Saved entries
section
/-! PROOF. The corner cases of the Miller-Rabin tester (42_miller_rabin.md R187) and one round of MRPP (R184). -/

namespace Sys2Proof.Machine

open Sys2Proof.Statements

/-! ### The witness modulo the candidate -/

theorem gcd_mod_left (a n : Nat) : Nat.gcd (a % n) n = Nat.gcd a n := by
  rw [← Nat.gcd_rec, Nat.gcd_comm]

/-- The verdict depends on the witness modulo the candidate only. -/
theorem mrWitness_mod {n : Nat} (hn : 0 < n) (a : Nat) : mrWitness n (a % n) = mrWitness n a := by
  simp only [mrWitness, xgcdCore_g _ hn, modexpCore_eq _ _ hn, gcd_mod_left, ← Nat.pow_mod]

/-- The odd part of `n - 1`, with the power of 2 that it leaves. -/
theorem exists_decomp {n : Nat} (hn : 3 ≤ n) : ∃ k q, n - 1 = 2 ^ k * q ∧ q % 2 = 1 := by
  obtain ⟨k, q, hq, h⟩ := Nat.exists_eq_two_pow_mul_odd (n := n - 1) (by omega)
  exact ⟨k, q, h, Nat.odd_iff.mp hq⟩

/-- The strong test on the witness's powers, for a witness with no proper factor of the candidate. -/
theorem exists_strongTest {n a : Nat} (hn : 3 ≤ n) (hodd : n % 2 = 1)
    (hgcd : Nat.gcd a n = 1 ∨ Nat.gcd a n = n) :
    ∃ k q, 0 < k ∧ q % 2 = 1 ∧ (mrWitness n a = false ↔
      a ^ q % n = 1 ∨ ∃ i, i < k ∧ a ^ (2 ^ i * q) % n = n - 1) := by
  obtain ⟨k, q, hkq, hq⟩ := exists_decomp hn
  obtain ⟨-, -, htest⟩ := mrWitnessIsTheStrongTest n a (by omega)
  obtain ⟨hk, hiff⟩ := htest hodd (by omega) k q hkq hq
  exact ⟨k, q, hk, hq, hiff⟩

/-- A multiple of the candidate: its powers are 0, neither 1 nor `n - 1`. -/
theorem mrWitness_of_mod_eq_zero {n a : Nat} (hn : 3 ≤ n) (hodd : n % 2 = 1) (ha : a % n = 0) :
    mrWitness n a = true := by
  have hgcd : Nat.gcd a n = n := by rw [← gcd_mod_left, ha, Nat.gcd_zero_left]
  obtain ⟨k, q, -, hq, hiff⟩ := exists_strongTest hn hodd (.inr hgcd)
  have hpow : ∀ e, 0 < e → a ^ e % n = 0 := fun e he => pow_mod_eq_zero ha he
  have hqpos : 0 < q := by omega
  refine eq_true_of_ne_false fun hfalse => ?_
  rcases hiff.mp hfalse with h1 | ⟨i, -, h1⟩
  · rw [hpow q hqpos] at h1
    omega
  · rw [hpow _ (Nat.mul_pos (Nat.two_pow_pos i) hqpos)] at h1
    omega

/-- A witness congruent to 1: all its powers are. -/
theorem mrWitness_of_mod_eq_one {n a : Nat} (hn : 3 ≤ n) (hodd : n % 2 = 1) (ha : a % n = 1) :
    mrWitness n a = false := by
  have hgcd : Nat.gcd a n = 1 := by rw [← gcd_mod_left, ha, Nat.gcd_one_left]
  obtain ⟨k, q, -, -, hiff⟩ := exists_strongTest hn hodd (.inl hgcd)
  refine hiff.mpr (.inl ?_)
  rw [Nat.pow_mod, ha, Nat.one_pow, Nat.mod_eq_of_lt (by omega)]

/-- A witness congruent to -1: its odd powers are. -/
theorem mrWitness_of_mod_eq_pred {n a : Nat} (hn : 3 ≤ n) (hodd : n % 2 = 1) (ha : a % n = n - 1) :
    mrWitness n a = false := by
  have hgcd : Nat.gcd a n = 1 := by
    rw [← gcd_mod_left, ha]
    exact (Nat.coprime_self_sub_left (by omega : 1 ≤ n)).mpr (Nat.coprime_one_left n)
  obtain ⟨k, q, hk, hq, hiff⟩ := exists_strongTest hn hodd (.inl hgcd)
  have hneg : (a : ZMod n) = -1 := by
    rw [← ZMod.natCast_mod, ha, Nat.cast_sub (by omega), ZMod.natCast_self, Nat.cast_one, zero_sub]
  refine hiff.mpr (.inr ⟨0, hk, mod_eq_pred_of_cast (by omega) ?_⟩)
  rw [Nat.pow_zero, Nat.one_mul, Nat.cast_pow, hneg, (Nat.odd_iff.mpr hq).neg_one_pow]

/-! ### MRPP with an answer -/

/-- With an answer the engine's step on an odd candidate of at least 5 tests it (R184). -/
theorem execMrpp_of_answer {s : State} {a : Nat} (hn : 5 ≤ s.big.n) (hodd : s.big.n % 2 = 1)
    (hans : s.engine.answer = some a) : execMrpp s = .next (mrppTest a s) := by
  rw [execMrpp_eq, if_neg (by omega), if_neg (by omega), if_neg (by omega), hans]

theorem mrppTest_of_out_of_range {s : State} {a : Nat} (ha : a < 2 ∨ s.big.n - 2 < a) :
    mrppTest a s = errored .rng s := by
  rw [mrppTest_eq, if_pos ha]
  rfl

theorem mrppTest_of_composite {s : State} {a : Nat} (hlo : 2 ≤ a) (hhi : a ≤ s.big.n - 2)
    (hw : mrWitness s.big.n a = true) : mrppTest a s = mrppVerdict true s.engine.drawn s := by
  rw [mrppTest_eq, if_neg (by omega), if_pos hw]

theorem mrppTest_of_passing {s : State} {a : Nat} (hlo : 2 ≤ a) (hhi : a ≤ s.big.n - 2)
    (hw : mrWitness s.big.n a = false) : mrppTest a s = mrppNextRound s := by
  rw [mrppTest_eq, if_neg (by omega), if_neg (ne_true_of_eq_false hw)]

/-- Settles O35: by what MRW leaves, the powers of 0, 1 and -1 modulo the candidate, and the range check of
MRPP. -/
theorem millerRabinCornerCases : Obligations.MillerRabinCornerCases := by
  refine ⟨fun s heven => ?_, fun s hn => ⟨((mrwWritesVerdict.2 s).1 hn), rfl⟩, by decide,
    fun n a hn hodd => ⟨mrWitness_of_mod_eq_zero hn hodd, mrWitness_of_mod_eq_one hn hodd,
      mrWitness_of_mod_eq_pred hn hodd, (mrWitness_mod (by omega) a).symm⟩,
    fun s a hn hodd hans ha => ⟨?_, rfl, rfl⟩⟩
  · exact ⟨_, (mrwWritesVerdict.2 s).2 (by omega), mrWitness_of_even heven _⟩
  · exact (execMrpp_of_answer hn hodd hans).trans (congrArg _ (mrppTest_of_out_of_range ha))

Exercise description: Could you retype exactly the lines above, starting at the line that contains "hqpos] at h1" and ending at the line that contains "(hans : s.engine.answer", and nothing more?

Solution for this exercise:
  · rw [hpow q hqpos] at h1
    omega
  · rw [hpow _ (Nat.mul_pos (Nat.two_pow_pos i) hqpos)] at h1
    omega

/-- A witness congruent to 1: all its powers are. -/
theorem mrWitness_of_mod_eq_one {n a : Nat} (hn : 3 ≤ n) (hodd : n % 2 = 1) (ha : a % n = 1) :
    mrWitness n a = false := by
  have hgcd : Nat.gcd a n = 1 := by rw [← gcd_mod_left, ha, Nat.gcd_one_left]
  obtain ⟨k, q, -, -, hiff⟩ := exists_strongTest hn hodd (.inl hgcd)
  refine hiff.mpr (.inl ?_)
  rw [Nat.pow_mod, ha, Nat.one_pow, Nat.mod_eq_of_lt (by omega)]

/-- A witness congruent to -1: its odd powers are. -/
theorem mrWitness_of_mod_eq_pred {n a : Nat} (hn : 3 ≤ n) (hodd : n % 2 = 1) (ha : a % n = n - 1) :
    mrWitness n a = false := by
  have hgcd : Nat.gcd a n = 1 := by
    rw [← gcd_mod_left, ha]
    exact (Nat.coprime_self_sub_left (by omega : 1 ≤ n)).mpr (Nat.coprime_one_left n)
  obtain ⟨k, q, hk, hq, hiff⟩ := exists_strongTest hn hodd (.inl hgcd)
  have hneg : (a : ZMod n) = -1 := by
    rw [← ZMod.natCast_mod, ha, Nat.cast_sub (by omega), ZMod.natCast_self, Nat.cast_one, zero_sub]
  refine hiff.mpr (.inr ⟨0, hk, mod_eq_pred_of_cast (by omega) ?_⟩)
  rw [Nat.pow_zero, Nat.one_mul, Nat.cast_pow, hneg, (Nat.odd_iff.mpr hq).neg_one_pow]

/-! ### MRPP with an answer -/

/-- With an answer the engine's step on an odd candidate of at least 5 tests it (R184). -/
theorem execMrpp_of_answer {s : State} {a : Nat} (hn : 5 ≤ s.big.n) (hodd : s.big.n % 2 = 1)
    (hans : s.engine.answer = some a) : execMrpp s = .next (mrppTest a s) := by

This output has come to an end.